Govt 'not dealing with violence against women'

Report says ministers must do more to end domestic violence
Report says ministers must do more to end domestic violence

The government's efforts to tackle violence against women are too piecemeal and inadequately funded, a damning new report has said.

An independent assessment by the End Violence Against Women campaign gave the government an overall mark of just two out of ten for the way it tackled the problem.

Half of women will suffer some kind of domestic violence, sexual assault or stalking in their lifetime, the campaign claims. In addition, two women a week are killed by their partner, and a quarter of all pregnant women are subject to domestic abuse.

Today's report says support services for victims are "seriously underfunded" and there is a "postcode lottery" for women needing help. In 1984, there were 68 women-only rape crisis centres or helplines in England and Wales - today there are just 32.


It also says the government's efforts are too focused on reacting to violence against women, instead of preventing it. It calls for better education on the problem, noting the Department for Education and Skills scored just one out of ten.

Another problem is the emphasis on dealing with domestic violence, rather than the overall issue of violence against women. This includes forced marriage, honour killings, rape and sexual assault, trafficking, female genital mutilation and sexual harassment.

The campaign calls for a more integrated approach to a problem that costs about £23 billion a year in England and Wales, including about £1.4 billion spent in the NHS alone on dealing with the physical and mental scars of violence against women.

It calls on the Department for Communities and Local Government to lead a strategy taking into account gender equality measures, legal support, research, education and training for police and other staff.

Today's report also demands action to address the lack of convictions for rape - while 33 per cent of all reported rapes resulted in a conviction in 1977, in 2004 this figure had fallen to just 5.3 per cent.

"Some major moves to tackle violence against women - such as reform of the sex offences law and funding the poppy project for trafficked women - have been key government achievements," said campaign chairwoman professor Liz Kelly.

"But fundamentally the approach remains one of mopping up the problem once it has occurred, rather than working to ensure that women no longer experience violence. How many more women need to die before we see a more strategic approach?"

However, women's minister Meg Munn said: "The methodology of this report fails to acknowledge the real progress we have made during the past year as a direct result of government departments working together.

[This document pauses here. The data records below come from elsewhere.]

-- ==== Sys2Proof/Certificates/Slice0/Obligations.lean ====
section
/-! DEFINITION. The statements for the provers. Each docstring names the rules of spec/ the statement formalises. In a next
state `{ s with … }` every field that is not named keeps its value: that is the statement's frame, and it covers every byte
of the Memory Space wherever `mem` is not named. The field `res`, what the step answers its caller (R9, R321), is the model's
own (log entry 14): every instruction writes it. -/

open Sys2Proof Sys2Proof.Machine

/-! ### Encoding -/

/-- Decode and encode agree: every well-formed instruction, with every operand at every value, is read back from its own
bytes, whatever follows them (R90, R92, R95, R100, R101, R104, R106; the operand layout of host commands and unit operations
is the model's, log entry 4). -/
def Obligations.DecodeEncode : Prop :=
  ∀ (i : Instr) (rest : List Byte), i.wf = true → decode (encode i ++ rest) = .ok (i, rest)

/-- What the decoder reads is well-formed, and its encoding is the bytes that were read: no bit is dropped and no two byte
strings are read as one instruction (R90, R92, R101; log entry 4). -/
def Obligations.DecodedIsEncoded : Prop :=
  ∀ (bs : List Byte) (i : Instr) (rest : List Byte), decode bs = .ok (i, rest) → i.wf = true ∧ bs = encode i ++ rest

/-- Words written out from the spec: the frame of R110, the frames of the examples of R171 and R198, an error response of the
example of R263, a type of R101 with loose bits, and select codes of R104 and R106. -/
def Obligations.SpecWordsDecode : Prop :=
  decode [0xEB, 0x90, 0x00, 0x0E, 0xEC, 0x01, 0x00, 0x00, 0x00, 0x04, 0x00, 0x01, 0x02, 0x03, 0xB2, 0xEE, 0x8C, 0x59] =
      .ok (.writeReq ⟨0x6C, 14, [0x00, 0x00, 0x00, 0x04, 0x00, 0x01, 0x02, 0x03], 0xB2EE8C59⟩, []) ∧
    decode [0xEB, 0x90, 0x00, 0x0A, 0xEC, 0x02, 0x00, 0x00, 0x00, 0x04, 0x5E, 0x46, 0xCF, 0x00] =
      .ok (.readReq ⟨0x6C, 10, [0x00, 0x00, 0x00, 0x04], 0x5E46CF00⟩, []) ∧
    decode [0xEB, 0x90, 0x00, 0x07, 0x2C, 0x02, 0x01, 0x68, 0x1C, 0xEE, 0xF9] =
      .ok (.readErr ⟨0x2C, 7, [0x01], 0x681CEEF9⟩, []) ∧
    decode [0xEB, 0x90, 0x00, 0x06, 0x80, 0x01, 0x01, 0x02, 0x03, 0x04] = .ok (.writeReq ⟨0x00, 6, [], 0x01020304⟩, []) ∧
    decode [0x12] = .ok (.rbSize, []) ∧ decode [0x20] = .ok (.crcInit, []) ∧ decode [0x45] = .ok (.listFunctions, []) ∧
    decode [0x82] = .ok (.coopStep, [])

/-! ### The step, reset and what every step keeps -/

/-- A step runs the instruction its port starts with, at the state whose port is what follows; the port is the model's
schedule of agent steps (R11, R300; log entry 10). -/
def Obligations.StepRunsDecoded : Prop :=
  ∀ (s : State) (i : Instr) (rest : List Byte), decode s.port = .ok (i, rest) → step s = exec i { s with port := rest }

/-- Two arrivals that the parser drops with a log event and no other effect, but on its dead buffer and on the ring, through
which their bytes have passed: a frame whose checks pass and whose type R102 calls illegal, with UnknownType (R102, R197,
R198, R323); and a false start, a first sync byte that another byte than the second follows, with BadSync2, at the cost of four
bytes (R193, R200). That a step is the whole arrival is the model's choice (log entry 11). -/
def Obligations.IllegalTypeDropped : Prop :=
  ∀ (s : State), Receiving s →
    (∀ (ty : U16) (f : Frame) (rest : List Byte), GoodFrame s ty f → decode s.port = .error (.unknownType ty f rest) →
      ∃ t, step s = .next t ∧
        t = { s.ringPassed (f.size.toNat + 4) t.rbuf with
          port := rest, abuf := t.abuf, asize := f.size, log := s.log ++ [.unknownType ty], res := .done }) ∧
    (∀ (b c d : Byte) (rest : List Byte), b ≠ 0x90 → s.port = 0xEB :: b :: c :: d :: rest →
      ∃ t, step s = .next t ∧
        t = { s.ringPassed 4 t.rbuf with
          port := rest, abuf := t.abuf, log := s.log ++ [.badSync2 b], res := .done })

/-- The values the spec gives for reset (R46, R47): ring empty, parser in SEEK_SYNC, both classes idle with empty slots,
registry, held chunk, transmit stream and log empty, the context initialised and the CRC table generated. -/
def Obligations.ResetValues : Prop :=
  State.reset.rin = 0 ∧ State.reset.rout = 0 ∧ State.reset.ps = .seekSync ∧ State.reset.acnt = 0 ∧
    (∀ c, (classRegs c State.reset).slotValid = false ∧ (classRegs c State.reset).pend = false ∧
      (classRegs c State.reset).cstate = .idle) ∧
    State.reset.reg = [] ∧ State.reset.rxHold = [] ∧ State.reset.txq = [] ∧ State.reset.inited = true ∧
    State.reset.log = [] ∧ State.reset.crcInit = true ∧ State.reset.crcTable = crcTableGen

/-- The invariant holds after reset. It rests on the model's parameter values (log entry 1) and on the values the model names
for the registers R46 leaves unspecified (log entry 9), of which it asks lengths and ranges only. -/
def Obligations.ResetInv : Prop := Inv State.reset

/-- Every step keeps the invariant: ring indices in range (R22, R23, R138), parser registers as `ps` has them (R28, R29, R30),
slots, flags and counters of both classes and the echo register of a waiting one (R31, R32, R35, R225), codes pairwise
different and at most `N_FUNC` (R37, R290), the held chunk (R39), the CRC table (R25, R47), and the canonical Memory Space
inside `MEM_SIZE` (R36). -/
def Obligations.InvStep : Prop := ∀ (s t : State), Inv s → step s = .next t → Inv t

/-- What no step ever undoes: the configuration is fixed (R40); a context stays initialised and keeps its transport (R309,
R38); registrations are never removed or changed, and a code once found stays found with the same callback (R288, R290); the
log only grows (R350). -/
def Obligations.ContextOnlyGrows : Prop :=
  ∀ (s t : State), step s = .next t →
    t.cfg = s.cfg ∧
      (s.inited = true →
        t.inited = true ∧ t.handle = s.handle ∧ t.readFn = s.readFn ∧ t.writeFn = s.writeFn ∧
          s.reg <+: t.reg ∧ s.log <+: t.log ∧
          ∀ (code : U16) (cb : Handle), lookup code s.reg = some cb → lookup code t.reg = some cb)

/-- The log is output only: a step does the same whatever the log holds, in every field but the log (R41, R350). -/
def Obligations.LogIsNeverRead : Prop :=
  ∀ (s : State) (l : List Event),
    match step s with
    | .next t => ∃ l', step { s with log := l } = .next { t with log := l' }
    | .fault r => step { s with log := l } = .fault r
    | .refused r => step { s with log := l } = .refused r

/-- The Memory Space is written only by instructions that perform a ROUTE step, and by MS_WRITE itself (R36, R44, R75). -/
def Obligations.OnlyRoutingWritesMemory : Prop :=
  ∀ (s t : State) (i : Instr), exec i s = .next t → mayWriteMemory i = false → t.mem = s.mem

/-- Every instruction but TX, whose operand is its caller's (log entry 19), and INITIALIZE appends whole frames of the shape
of R306 to the transmit stream, and nothing else. -/
def Obligations.TransmitsWholeFrames : Prop :=
  ∀ (s t : State) (i : Instr), Inv s → exec i s = .next t → (∀ f, i ≠ .tx f) → (∀ h r w, i ≠ .initContext h r w) →
    ∃ fs : List (List Byte), t.txq = s.txq ++ fs.flatten ∧ ∀ f ∈ fs, FrameShape f

/-- The host's local read of one byte answers it and changes nothing; there is no byte outside the Memory Space (R266, R67;
the act's select code `F0` is the model's, log entry 23). -/
def Obligations.HostReadsOneByte : Prop :=
  ∀ (s : State) (addr : U16) (rest : List Byte), s.inited = true → s.port = 0xF0 :: (be16 addr ++ rest) →
    (addr.toNat < s.cfg.memSize →
      step s = .next { s with port := rest, res := .okBytes [memRead s.mem addr.toNat] }) ∧
    (s.cfg.memSize ≤ addr.toNat → step s = .fault (.noSuchAddress addr.toNat))

/-! ### The ring -/

/-- RB_PUT (R131) by the ring's producer (R136): a string that would close the reserved slot is rejected with nothing stored;
any other is stored, byte `k` at index `(rin + k) mod BUF_SIZE`, no other byte of the ring changes, and `rin` advances. -/
def Obligations.RbPutAllOrNothing : Prop :=
  ∀ (s : State) (b : List Byte), s.inited = true → ProducerCalls s → RingInv s →
    Selects (.rbPut b) 0x10 ∧
    (s.cfg.bufSize ≤ b.length + ringOcc s → exec (.rbPut b) s = .next { s with res := .capacityExceeded }) ∧
    (b.length + ringOcc s < s.cfg.bufSize →
      ∃ t, exec (.rbPut b) s = .next t ∧
        t = { s with rbuf := t.rbuf, rin := (s.rin + b.length) % s.cfg.bufSize, res := .okCount b.length } ∧
        t.rbuf.length = s.rbuf.length ∧
        (∀ k < b.length, byteAt t.rbuf ((s.rin + k) % s.cfg.bufSize) = byteAt b k) ∧
        ∀ j, (∀ k < b.length, (s.rin + k) % s.cfg.bufSize ≠ j) → byteAt t.rbuf j = byteAt s.rbuf j)

/-- RB_GET (R133) by the ring's consumer (R136): `min(m, occupancy)` bytes, from index `rout` on; `rout` advances past them. -/
def Obligations.RbGetOldestBytes : Prop :=
  ∀ (s : State) (m : Nat), s.inited = true → s.parserStuck = false → ConsumerCalls s → RingInv s →
    Selects (.rbGet m) 0x11 ∧
    ∃ r, r.length = min m (ringOcc s) ∧
      (∀ j < r.length, byteAt r j = byteAt s.rbuf ((s.rout + j) % s.cfg.bufSize)) ∧
      exec (.rbGet m) s = .next { s with rout := (s.rout + r.length) % s.cfg.bufSize, res := .okBytes r }

/-- RB_SIZE (R135): the occupancy from the two indices, 0 exactly when they are equal, never `BUF_SIZE`. -/
def Obligations.RbSizeIsOccupancy : Prop :=
  ∀ (s : State), s.inited = true → RingInv s →
    Selects .rbSize 0x12 ∧
    ∃ n, exec .rbSize s = .next { s with res := .okCount n } ∧
      n = (if s.rout ≤ s.rin then s.rin - s.rout else s.rin + s.cfg.bufSize - s.rout) ∧
      (n = 0 ↔ s.rin = s.rout) ∧ n ≤ s.cfg.bufSize - 1

/-- First in, first out (R137): after a put that fits, any RB_GET instructions together return the bytes that were live
before it, then the bytes put, and leave the rest. -/
def Obligations.RingIsFifo : Prop :=
  ∀ (s : State) (b : List Byte) (ms : List Nat), s.inited = true → s.parserStuck = false →
    ProducerCalls s → ConsumerCalls s → RingInv s →
    b.length + ringOcc s < s.cfg.bufSize →
    ∃ t u, exec (.rbPut b) s = .next t ∧
      successiveGets ms t = some ((ringLive s ++ b).take ms.sum, u) ∧ ringLive u = (ringLive s ++ b).drop ms.sum

/-! ### The CRC engine and the encoder -/

/-- CRC_INIT (R151): entry `i` is `i` after eight steps of the shift register, `crc_init` is set, and running it again
changes nothing. -/
def Obligations.CrcInitTable : Prop :=
  ∀ (s : State),
    Selects .crcInit 0x20 ∧
    ∃ t, exec .crcInit s = .next t ∧ t = { s with crcTable := t.crcTable, crcInit := true, res := .done } ∧
      t.crcTable.length = 256 ∧
      (∀ i < 256, t.crcTable[i]? =
        some ((fun c : U32 => if c.getLsbD 0 then (c >>> 1) ^^^ 0xEDB88320 else c >>> 1)^[8] (BitVec.ofNat 32 i))) ∧
      exec .crcInit t = .next t

/-- The table-driven CRC_CHECKSUM gives what the bit-by-bit definition gives, for every string and every length (R155); its
accumulator is all it writes (R153). That the register keeps the accumulator's last value is the model's choice (log entry
15). -/
def Obligations.ChecksumIsBitwise : Prop :=
  ∀ (s : State) (data : List Byte) (n : Nat), Engine s → n ≤ data.length →
    Selects (.crcChecksum data n) 0x21 ∧
    exec (.crcChecksum data n) s =
      .next { s with crcAcc := crcBitwise (data.take n) ^^^ 0xFFFFFFFF, res := .okWord (crcBitwise (data.take n)) }

/-- CRC_STORE (R156): the checksum of the bytes before the trailer, most significant byte first, at the last four of the `T`
indices; every other byte of the buffer as it was. -/
def Obligations.CrcStoreWritesTrailer : Prop :=
  ∀ (s : State) (buf : List Byte) (total : Nat), Engine s → 4 ≤ total → total ≤ buf.length →
    Selects (.crcStore buf total) 0x22 ∧
    exec (.crcStore buf total) s =
      .next { s with
        res := .okBytes (buf.take (total - 4) ++ be32 (crcBitwise (buf.take (total - 4))) ++ buf.drop total) }

/-- CRC_VERIFY (R157): whether the trailer is the checksum of the bytes before it; and it answers true of what CRC_STORE has
just stored (R158, its law (a)). -/
def Obligations.CrcVerifyJudgesTrailer : Prop :=
  ∀ (s : State) (buf : List Byte) (total : Nat), Engine s → 4 ≤ total → total ≤ buf.length →
    Selects (.crcVerify buf total) 0x23 ∧
    exec (.crcVerify buf total) s =
      .next { s with res := .okBool (decide (crcBitwise (buf.take (total - 4)) = u32be buf (total - 4))) } ∧
    ∃ t stored, exec (.crcStore buf total) s = .next t ∧ t.res = .okBytes stored ∧
      exec (.crcVerify stored total) t = .next { t with res := .okBool true }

"A mark of two out of ten for communities and local government is by no means a realistic reflection of the comprehensive programme of work being carried out by this department.

"This includes building or refurbishing 427 refuges for women, introducing a new performance target for local authorities on domestic violence and working with local authorities to set up a further 165 sanctuary schemes in the coming year to enable victims of domestic violence to stay in their own homes."